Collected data
----------------
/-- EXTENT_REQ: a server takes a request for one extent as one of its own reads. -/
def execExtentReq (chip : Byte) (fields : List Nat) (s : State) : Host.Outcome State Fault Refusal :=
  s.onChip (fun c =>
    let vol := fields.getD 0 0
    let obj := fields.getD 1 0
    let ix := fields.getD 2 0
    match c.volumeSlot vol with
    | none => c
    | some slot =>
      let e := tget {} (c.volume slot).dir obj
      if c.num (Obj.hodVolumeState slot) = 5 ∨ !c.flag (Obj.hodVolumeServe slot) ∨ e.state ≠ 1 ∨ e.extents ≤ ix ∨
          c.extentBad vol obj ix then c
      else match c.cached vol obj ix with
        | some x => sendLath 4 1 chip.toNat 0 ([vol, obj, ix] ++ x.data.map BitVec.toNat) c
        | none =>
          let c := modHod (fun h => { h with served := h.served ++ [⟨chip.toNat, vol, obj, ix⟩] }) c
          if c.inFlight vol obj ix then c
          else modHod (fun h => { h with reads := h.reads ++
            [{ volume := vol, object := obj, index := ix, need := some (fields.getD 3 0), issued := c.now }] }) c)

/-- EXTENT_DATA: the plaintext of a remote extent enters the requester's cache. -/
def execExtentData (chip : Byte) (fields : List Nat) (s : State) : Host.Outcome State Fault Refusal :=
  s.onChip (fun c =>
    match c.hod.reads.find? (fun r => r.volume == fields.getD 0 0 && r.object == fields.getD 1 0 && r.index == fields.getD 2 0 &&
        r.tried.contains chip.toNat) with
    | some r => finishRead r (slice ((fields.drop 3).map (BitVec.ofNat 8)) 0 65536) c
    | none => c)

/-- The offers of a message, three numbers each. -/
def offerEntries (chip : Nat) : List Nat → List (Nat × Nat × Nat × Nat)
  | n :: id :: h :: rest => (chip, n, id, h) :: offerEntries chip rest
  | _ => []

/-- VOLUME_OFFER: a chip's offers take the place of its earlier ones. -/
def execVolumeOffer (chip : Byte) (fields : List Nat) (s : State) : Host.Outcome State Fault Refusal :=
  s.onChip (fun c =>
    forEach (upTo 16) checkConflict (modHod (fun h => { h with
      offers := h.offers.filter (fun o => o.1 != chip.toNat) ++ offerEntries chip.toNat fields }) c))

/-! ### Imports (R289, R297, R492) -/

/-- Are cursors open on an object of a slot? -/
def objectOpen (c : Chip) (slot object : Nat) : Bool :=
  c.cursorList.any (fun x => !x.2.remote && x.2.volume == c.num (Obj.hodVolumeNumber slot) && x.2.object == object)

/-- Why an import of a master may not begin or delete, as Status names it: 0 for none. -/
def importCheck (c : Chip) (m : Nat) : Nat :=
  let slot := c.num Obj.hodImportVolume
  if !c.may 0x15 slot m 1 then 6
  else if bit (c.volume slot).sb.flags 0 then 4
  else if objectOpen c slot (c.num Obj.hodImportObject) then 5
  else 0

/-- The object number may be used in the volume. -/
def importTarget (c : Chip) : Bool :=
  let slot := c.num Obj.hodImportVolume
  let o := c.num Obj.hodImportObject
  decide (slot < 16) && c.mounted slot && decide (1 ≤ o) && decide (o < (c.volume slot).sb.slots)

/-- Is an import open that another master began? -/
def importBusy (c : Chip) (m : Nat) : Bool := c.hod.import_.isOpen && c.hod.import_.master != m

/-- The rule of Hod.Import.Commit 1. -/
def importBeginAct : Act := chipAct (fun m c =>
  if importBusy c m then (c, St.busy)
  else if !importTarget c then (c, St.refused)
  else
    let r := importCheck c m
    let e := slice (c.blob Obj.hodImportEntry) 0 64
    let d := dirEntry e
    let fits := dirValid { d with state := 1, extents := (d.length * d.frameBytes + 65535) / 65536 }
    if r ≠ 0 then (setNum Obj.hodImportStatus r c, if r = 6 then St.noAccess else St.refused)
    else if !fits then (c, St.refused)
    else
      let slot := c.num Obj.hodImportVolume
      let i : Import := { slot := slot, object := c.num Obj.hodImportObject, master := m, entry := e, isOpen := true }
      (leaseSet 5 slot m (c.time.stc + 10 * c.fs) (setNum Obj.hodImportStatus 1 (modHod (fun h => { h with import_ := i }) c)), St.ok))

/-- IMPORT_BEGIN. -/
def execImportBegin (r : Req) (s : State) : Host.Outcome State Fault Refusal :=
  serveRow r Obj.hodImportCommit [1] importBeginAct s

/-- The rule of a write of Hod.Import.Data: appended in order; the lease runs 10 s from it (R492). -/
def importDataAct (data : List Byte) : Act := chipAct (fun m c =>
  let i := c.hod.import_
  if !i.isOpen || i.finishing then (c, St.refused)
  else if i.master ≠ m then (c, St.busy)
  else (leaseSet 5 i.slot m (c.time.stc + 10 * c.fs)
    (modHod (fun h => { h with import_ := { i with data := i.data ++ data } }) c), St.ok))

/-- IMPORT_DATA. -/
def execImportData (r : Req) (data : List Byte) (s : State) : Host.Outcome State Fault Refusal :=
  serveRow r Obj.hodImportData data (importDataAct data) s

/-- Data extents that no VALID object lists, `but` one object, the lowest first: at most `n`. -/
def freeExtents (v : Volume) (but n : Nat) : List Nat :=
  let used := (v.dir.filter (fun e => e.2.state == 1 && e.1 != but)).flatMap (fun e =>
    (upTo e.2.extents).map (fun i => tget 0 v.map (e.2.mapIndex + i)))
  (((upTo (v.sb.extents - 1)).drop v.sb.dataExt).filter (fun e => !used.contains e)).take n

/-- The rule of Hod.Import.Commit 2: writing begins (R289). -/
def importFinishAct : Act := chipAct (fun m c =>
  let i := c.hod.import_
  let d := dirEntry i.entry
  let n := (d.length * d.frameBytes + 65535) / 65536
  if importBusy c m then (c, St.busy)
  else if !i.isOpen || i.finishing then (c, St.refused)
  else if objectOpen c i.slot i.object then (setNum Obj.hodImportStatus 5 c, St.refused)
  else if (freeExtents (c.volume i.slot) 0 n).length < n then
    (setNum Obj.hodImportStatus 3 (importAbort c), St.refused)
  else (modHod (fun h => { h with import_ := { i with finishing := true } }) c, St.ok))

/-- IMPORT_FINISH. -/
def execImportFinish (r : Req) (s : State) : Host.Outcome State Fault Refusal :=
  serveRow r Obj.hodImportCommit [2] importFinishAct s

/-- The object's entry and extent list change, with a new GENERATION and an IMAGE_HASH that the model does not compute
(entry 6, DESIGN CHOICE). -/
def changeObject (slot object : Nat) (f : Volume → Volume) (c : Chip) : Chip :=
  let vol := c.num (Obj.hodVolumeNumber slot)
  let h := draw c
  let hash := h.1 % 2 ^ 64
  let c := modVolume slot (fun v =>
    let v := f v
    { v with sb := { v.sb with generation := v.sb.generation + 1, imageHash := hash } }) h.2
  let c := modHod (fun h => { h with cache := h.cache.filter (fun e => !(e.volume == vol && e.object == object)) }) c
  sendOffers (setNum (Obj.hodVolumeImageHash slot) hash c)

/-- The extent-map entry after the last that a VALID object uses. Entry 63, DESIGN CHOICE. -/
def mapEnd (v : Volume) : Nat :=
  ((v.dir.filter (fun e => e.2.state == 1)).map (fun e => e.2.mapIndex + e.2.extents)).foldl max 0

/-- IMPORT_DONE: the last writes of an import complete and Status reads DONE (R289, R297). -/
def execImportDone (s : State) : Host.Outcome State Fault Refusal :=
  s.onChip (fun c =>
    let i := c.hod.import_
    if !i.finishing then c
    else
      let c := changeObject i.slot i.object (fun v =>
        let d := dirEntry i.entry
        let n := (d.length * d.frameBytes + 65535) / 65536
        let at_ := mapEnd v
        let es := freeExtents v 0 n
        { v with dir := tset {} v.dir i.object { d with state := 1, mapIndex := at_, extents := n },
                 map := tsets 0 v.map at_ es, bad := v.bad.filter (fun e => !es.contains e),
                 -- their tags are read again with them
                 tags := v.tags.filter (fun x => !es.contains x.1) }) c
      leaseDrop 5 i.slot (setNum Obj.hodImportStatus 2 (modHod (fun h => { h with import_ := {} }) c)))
----------------
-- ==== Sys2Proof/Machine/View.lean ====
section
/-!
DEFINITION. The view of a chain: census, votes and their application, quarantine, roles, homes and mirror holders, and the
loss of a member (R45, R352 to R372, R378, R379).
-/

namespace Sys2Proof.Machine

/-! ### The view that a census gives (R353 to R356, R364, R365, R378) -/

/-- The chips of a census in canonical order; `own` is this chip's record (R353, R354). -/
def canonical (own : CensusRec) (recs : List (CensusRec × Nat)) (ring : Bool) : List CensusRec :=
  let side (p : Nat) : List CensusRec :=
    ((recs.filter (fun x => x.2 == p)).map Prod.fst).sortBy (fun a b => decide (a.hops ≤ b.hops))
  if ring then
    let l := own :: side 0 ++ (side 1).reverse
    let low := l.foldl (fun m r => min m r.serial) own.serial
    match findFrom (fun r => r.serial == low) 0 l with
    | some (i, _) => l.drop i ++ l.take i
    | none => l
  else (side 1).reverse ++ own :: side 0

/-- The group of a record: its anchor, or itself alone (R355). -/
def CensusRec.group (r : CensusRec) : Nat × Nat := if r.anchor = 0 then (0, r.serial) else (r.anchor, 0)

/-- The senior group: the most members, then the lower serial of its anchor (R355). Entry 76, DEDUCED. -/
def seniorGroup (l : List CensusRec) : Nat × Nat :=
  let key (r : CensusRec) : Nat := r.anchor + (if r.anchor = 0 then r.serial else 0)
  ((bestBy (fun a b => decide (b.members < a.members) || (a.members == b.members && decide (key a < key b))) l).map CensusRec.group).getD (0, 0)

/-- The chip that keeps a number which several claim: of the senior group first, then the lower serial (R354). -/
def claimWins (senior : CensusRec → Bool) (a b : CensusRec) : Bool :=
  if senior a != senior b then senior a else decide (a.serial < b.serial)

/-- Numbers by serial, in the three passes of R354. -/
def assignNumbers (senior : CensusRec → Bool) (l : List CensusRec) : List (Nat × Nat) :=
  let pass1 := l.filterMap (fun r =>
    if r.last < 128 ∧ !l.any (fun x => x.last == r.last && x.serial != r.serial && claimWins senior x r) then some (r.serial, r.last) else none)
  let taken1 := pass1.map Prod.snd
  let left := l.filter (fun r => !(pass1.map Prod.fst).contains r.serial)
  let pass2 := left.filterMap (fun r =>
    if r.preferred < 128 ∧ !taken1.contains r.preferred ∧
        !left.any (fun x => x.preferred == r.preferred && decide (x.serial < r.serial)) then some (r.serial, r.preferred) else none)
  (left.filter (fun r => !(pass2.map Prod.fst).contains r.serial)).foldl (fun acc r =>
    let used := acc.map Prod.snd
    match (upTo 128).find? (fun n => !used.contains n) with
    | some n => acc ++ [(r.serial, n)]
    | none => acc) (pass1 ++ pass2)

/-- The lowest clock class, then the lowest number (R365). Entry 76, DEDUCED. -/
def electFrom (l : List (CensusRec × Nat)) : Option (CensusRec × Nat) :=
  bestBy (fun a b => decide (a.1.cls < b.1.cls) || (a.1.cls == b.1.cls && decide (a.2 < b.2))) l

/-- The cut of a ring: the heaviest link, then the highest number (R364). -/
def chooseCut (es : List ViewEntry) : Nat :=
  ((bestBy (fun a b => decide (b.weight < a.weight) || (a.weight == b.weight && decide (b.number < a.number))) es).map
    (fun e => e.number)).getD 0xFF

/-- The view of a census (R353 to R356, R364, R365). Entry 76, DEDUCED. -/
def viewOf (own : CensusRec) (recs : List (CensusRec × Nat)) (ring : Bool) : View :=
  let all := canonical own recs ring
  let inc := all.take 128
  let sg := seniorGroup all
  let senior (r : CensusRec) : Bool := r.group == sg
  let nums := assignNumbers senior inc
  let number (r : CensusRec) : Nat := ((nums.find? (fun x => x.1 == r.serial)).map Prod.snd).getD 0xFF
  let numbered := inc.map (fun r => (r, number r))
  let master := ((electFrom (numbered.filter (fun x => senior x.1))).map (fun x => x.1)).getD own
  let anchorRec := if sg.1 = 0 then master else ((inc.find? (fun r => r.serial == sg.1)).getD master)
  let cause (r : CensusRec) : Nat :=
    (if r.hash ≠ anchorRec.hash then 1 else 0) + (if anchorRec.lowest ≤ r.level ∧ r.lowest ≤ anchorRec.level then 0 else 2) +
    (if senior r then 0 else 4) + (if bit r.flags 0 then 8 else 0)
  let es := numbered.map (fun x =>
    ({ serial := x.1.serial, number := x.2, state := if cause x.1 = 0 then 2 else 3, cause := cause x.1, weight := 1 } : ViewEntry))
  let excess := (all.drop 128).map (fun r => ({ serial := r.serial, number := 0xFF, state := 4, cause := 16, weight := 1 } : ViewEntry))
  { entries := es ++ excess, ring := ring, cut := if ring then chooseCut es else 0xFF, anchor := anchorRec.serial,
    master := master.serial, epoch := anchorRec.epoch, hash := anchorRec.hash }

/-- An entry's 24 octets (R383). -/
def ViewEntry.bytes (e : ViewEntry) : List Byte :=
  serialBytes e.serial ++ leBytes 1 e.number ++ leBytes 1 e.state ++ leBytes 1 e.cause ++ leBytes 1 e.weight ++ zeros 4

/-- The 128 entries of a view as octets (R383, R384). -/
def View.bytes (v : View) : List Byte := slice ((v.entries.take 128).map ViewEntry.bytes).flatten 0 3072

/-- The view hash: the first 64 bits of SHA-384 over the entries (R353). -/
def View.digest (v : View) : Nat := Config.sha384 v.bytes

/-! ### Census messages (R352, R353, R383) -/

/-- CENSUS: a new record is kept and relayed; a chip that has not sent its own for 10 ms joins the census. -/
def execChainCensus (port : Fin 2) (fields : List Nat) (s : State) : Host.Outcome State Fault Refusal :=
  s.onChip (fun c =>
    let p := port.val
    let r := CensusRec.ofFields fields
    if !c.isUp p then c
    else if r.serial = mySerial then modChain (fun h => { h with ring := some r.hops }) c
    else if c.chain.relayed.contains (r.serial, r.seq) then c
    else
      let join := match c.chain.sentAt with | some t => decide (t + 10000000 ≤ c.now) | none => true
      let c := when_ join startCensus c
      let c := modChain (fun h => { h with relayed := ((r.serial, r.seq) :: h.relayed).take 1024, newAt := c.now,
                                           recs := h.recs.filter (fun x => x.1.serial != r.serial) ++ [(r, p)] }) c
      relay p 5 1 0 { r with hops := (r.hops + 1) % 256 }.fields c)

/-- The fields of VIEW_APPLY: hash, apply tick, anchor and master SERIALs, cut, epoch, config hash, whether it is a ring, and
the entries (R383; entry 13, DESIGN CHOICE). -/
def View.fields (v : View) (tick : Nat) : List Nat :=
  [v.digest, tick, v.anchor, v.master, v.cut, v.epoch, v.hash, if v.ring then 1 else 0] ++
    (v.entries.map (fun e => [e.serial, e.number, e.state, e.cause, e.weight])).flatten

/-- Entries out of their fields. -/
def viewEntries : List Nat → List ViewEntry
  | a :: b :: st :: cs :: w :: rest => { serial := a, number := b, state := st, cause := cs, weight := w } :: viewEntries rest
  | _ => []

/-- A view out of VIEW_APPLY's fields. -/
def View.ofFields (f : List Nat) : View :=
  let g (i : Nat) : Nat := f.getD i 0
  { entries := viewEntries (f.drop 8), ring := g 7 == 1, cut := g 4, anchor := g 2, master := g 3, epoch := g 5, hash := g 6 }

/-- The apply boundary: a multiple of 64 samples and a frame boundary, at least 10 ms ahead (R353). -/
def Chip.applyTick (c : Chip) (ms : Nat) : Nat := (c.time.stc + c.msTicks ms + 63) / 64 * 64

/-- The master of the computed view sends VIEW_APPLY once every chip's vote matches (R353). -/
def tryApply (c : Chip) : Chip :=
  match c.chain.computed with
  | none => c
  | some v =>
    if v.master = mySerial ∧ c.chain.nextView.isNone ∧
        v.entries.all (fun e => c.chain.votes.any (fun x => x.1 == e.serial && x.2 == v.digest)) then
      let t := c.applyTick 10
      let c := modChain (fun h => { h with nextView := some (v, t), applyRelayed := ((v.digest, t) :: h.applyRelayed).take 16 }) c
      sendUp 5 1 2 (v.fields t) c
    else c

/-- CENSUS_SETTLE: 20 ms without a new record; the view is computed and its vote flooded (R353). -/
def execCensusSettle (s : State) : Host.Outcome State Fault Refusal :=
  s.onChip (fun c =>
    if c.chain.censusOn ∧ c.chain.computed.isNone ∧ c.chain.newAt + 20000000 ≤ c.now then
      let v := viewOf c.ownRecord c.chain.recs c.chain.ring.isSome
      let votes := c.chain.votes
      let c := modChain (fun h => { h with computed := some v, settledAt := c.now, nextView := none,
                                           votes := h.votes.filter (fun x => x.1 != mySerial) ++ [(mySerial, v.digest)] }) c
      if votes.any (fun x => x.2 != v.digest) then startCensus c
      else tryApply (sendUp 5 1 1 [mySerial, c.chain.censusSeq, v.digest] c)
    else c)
----------------
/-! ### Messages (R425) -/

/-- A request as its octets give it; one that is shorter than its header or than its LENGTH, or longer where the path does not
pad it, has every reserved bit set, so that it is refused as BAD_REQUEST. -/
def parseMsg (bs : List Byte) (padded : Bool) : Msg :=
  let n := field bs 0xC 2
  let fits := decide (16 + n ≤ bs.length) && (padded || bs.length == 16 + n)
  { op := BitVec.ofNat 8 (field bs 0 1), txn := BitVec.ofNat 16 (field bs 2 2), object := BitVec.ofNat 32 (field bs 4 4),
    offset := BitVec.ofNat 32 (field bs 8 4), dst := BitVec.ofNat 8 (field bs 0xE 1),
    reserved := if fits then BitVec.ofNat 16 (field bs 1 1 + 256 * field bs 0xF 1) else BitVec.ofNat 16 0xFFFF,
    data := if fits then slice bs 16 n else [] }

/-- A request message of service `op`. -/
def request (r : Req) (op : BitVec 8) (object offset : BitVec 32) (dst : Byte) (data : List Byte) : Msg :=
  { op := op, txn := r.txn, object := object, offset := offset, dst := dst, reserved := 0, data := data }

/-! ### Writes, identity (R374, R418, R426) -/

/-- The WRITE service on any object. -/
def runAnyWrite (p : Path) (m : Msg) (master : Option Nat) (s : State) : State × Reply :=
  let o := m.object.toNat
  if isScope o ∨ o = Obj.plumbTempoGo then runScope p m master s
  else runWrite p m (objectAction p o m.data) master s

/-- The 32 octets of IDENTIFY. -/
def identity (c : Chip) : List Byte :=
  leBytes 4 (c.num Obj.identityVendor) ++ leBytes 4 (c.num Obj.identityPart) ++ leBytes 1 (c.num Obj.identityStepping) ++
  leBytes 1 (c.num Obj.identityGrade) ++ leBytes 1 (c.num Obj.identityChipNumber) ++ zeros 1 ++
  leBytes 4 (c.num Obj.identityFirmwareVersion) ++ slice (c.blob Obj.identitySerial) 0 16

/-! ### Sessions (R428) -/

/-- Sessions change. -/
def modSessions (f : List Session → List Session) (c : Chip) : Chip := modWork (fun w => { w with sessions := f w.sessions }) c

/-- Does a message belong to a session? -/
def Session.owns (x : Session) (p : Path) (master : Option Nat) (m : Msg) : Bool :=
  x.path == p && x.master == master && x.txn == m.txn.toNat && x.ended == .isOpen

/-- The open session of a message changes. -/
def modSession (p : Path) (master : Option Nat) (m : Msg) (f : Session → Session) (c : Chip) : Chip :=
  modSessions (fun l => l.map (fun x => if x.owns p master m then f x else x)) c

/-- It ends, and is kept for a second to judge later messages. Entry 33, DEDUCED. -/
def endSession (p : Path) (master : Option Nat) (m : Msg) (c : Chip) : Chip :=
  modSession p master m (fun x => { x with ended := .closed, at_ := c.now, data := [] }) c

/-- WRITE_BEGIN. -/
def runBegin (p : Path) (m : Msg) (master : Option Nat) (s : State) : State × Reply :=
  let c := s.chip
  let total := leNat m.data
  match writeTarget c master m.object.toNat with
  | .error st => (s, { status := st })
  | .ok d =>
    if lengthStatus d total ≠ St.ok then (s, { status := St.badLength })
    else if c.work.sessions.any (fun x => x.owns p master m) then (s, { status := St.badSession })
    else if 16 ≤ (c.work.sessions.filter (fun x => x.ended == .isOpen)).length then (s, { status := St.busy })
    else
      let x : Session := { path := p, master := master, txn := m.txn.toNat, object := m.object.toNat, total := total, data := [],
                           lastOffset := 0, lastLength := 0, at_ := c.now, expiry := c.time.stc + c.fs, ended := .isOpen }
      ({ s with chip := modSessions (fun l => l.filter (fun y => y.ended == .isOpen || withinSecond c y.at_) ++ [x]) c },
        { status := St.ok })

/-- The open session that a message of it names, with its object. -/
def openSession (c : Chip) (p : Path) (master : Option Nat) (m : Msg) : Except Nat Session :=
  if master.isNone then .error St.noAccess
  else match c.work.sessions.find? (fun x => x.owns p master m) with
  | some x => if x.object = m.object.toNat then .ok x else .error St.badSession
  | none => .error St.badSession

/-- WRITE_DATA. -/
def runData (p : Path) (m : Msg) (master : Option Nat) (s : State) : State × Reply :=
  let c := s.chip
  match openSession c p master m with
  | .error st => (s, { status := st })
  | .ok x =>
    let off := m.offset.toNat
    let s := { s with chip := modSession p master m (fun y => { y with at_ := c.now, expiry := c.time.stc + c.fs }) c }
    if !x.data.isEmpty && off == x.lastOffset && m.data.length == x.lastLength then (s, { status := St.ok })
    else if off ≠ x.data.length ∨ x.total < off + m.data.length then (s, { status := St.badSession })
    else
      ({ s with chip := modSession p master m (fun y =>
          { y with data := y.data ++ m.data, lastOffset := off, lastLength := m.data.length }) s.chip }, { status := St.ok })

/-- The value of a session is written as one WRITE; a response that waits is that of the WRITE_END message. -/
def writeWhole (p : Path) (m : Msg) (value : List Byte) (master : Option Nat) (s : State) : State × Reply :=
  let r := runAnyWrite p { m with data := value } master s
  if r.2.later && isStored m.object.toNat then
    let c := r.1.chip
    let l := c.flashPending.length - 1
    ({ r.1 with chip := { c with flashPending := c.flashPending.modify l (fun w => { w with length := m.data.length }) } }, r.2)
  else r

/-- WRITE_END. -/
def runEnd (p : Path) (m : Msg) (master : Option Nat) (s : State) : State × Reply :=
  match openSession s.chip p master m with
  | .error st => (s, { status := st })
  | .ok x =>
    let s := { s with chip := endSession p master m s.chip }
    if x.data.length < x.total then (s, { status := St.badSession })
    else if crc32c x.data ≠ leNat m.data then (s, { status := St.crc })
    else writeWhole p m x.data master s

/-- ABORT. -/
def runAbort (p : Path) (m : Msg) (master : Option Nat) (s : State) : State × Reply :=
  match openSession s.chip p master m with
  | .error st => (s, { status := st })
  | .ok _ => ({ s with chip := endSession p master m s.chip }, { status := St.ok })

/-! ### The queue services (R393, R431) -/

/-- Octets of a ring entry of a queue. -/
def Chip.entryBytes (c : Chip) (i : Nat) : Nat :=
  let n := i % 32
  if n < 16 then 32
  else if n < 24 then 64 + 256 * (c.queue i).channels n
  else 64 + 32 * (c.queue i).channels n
----------------
• **WHAT THIS TASK INVOLVES**:
Could you set down, exactly as written, the lines above between the one holding "own reads. -/" and the one holding "let e := tget", inclusive, and nothing more?

• **EXERCISE RESULT**:
/-- EXTENT_REQ: a server takes a request for one extent as one of its own reads. -/
def execExtentReq (chip : Byte) (fields : List Nat) (s : State) : Host.Outcome State Fault Refusal :=
  s.onChip (fun c =>
    let vol := fields.getD 0 0
    let obj := fields.getD 1 0
    let ix := fields.getD 2 0
    match c.volumeSlot vol with
    | none => c
    | some slot =>
      let e := tget {} (c.volume slot).dir obj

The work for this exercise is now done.